Sunday, February 10, 2013

Introduction

I am the SCCM administrator for a mid-sized public university (approximately 17,500 students) in the southeast United States. Higher Education institutions face unique challenges in information technology. We often deal with short-staffed and under-funded IT departments, but we make due with what we are given. We also deal with having to support a wide-range of devices, from standard business-class devices to the $400 special-of-the-week. We often do not have the luxury of saying "No", and must make these sub-pair devices work with our system. This presents challenges for system administrators that are not usually seen in the business world. This blog will focus on some of these challenges, and how my colleagues and I overcome them. I will hopefully present valuable information that can help others in their environment.

In my daily job, I am the primary application and image administrator.
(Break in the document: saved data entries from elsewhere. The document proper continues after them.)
-- ==== Sys2Proof/Machine/Operands.lean ====
section
/-! DEFINITION. The raw integers a decoder assembles from payload bytes (R54, R76): unsigned, most significant byte
first, over unbounded integers (R9). -/

namespace Sys2Proof.Machine

/-- `raw8 = p0` (R76). -/
def raw8 (p0 : Byte) : Nat := p0.toNat

/-- `raw16 = (p0<<8) | p1` (R76). -/
def raw16 (p0 p1 : Byte) : Nat := (p0.toNat <<< 8) ||| p1.toNat

/-- `raw15 = ((p0 & 0x7F)<<8) | p1` (R76): bit 7 of `p0` is discarded (R78). -/
def raw15 (p0 p1 : Byte) : Nat := ((p0.toNat &&& 0x7F) <<< 8) ||| p1.toNat

/-- `raw24 = (p0<<16) | (p1<<8) | p2` (R76). -/
def raw24 (p0 p1 p2 : Byte) : Nat := (p0.toNat <<< 16) ||| (p1.toNat <<< 8) ||| p2.toNat

end Sys2Proof.Machine
end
I package most of the software and images that go into our SCCM environment. In addition to SCCM, I also administrator System Center Orchestrator 2012, System Center Operations Manager 2012, HP Web JetAdmin, Pharos Uniprint, Deep Freeze, and TechExcel ServiceWise. A lot of my posts will focus on how SCCM can work with these other systems.

If you have any comments or suggestions for posts, please send them my way. I will try and post at least weekly.

1 comment:

  1. I work in Higher Ed too and in much the same capacity as you. I'm about to migrate and/or upgrade from SCCM 2007 R2 to SCCM 2012 R2. My site design is rather simple; a single site with one site server, one protected distribution point at a remote campus, and a SQL site DB server which also hosts the WSUS DB and SRS, and one FSP server. I'll also be going fully VMs this time around. Do you have any thoughts on site design as it pertains to Higher Ed, SCCM2012 R2, and keeping things simple. I have about 10,000 clients (workstations & servers) and plan to support Macs going forward.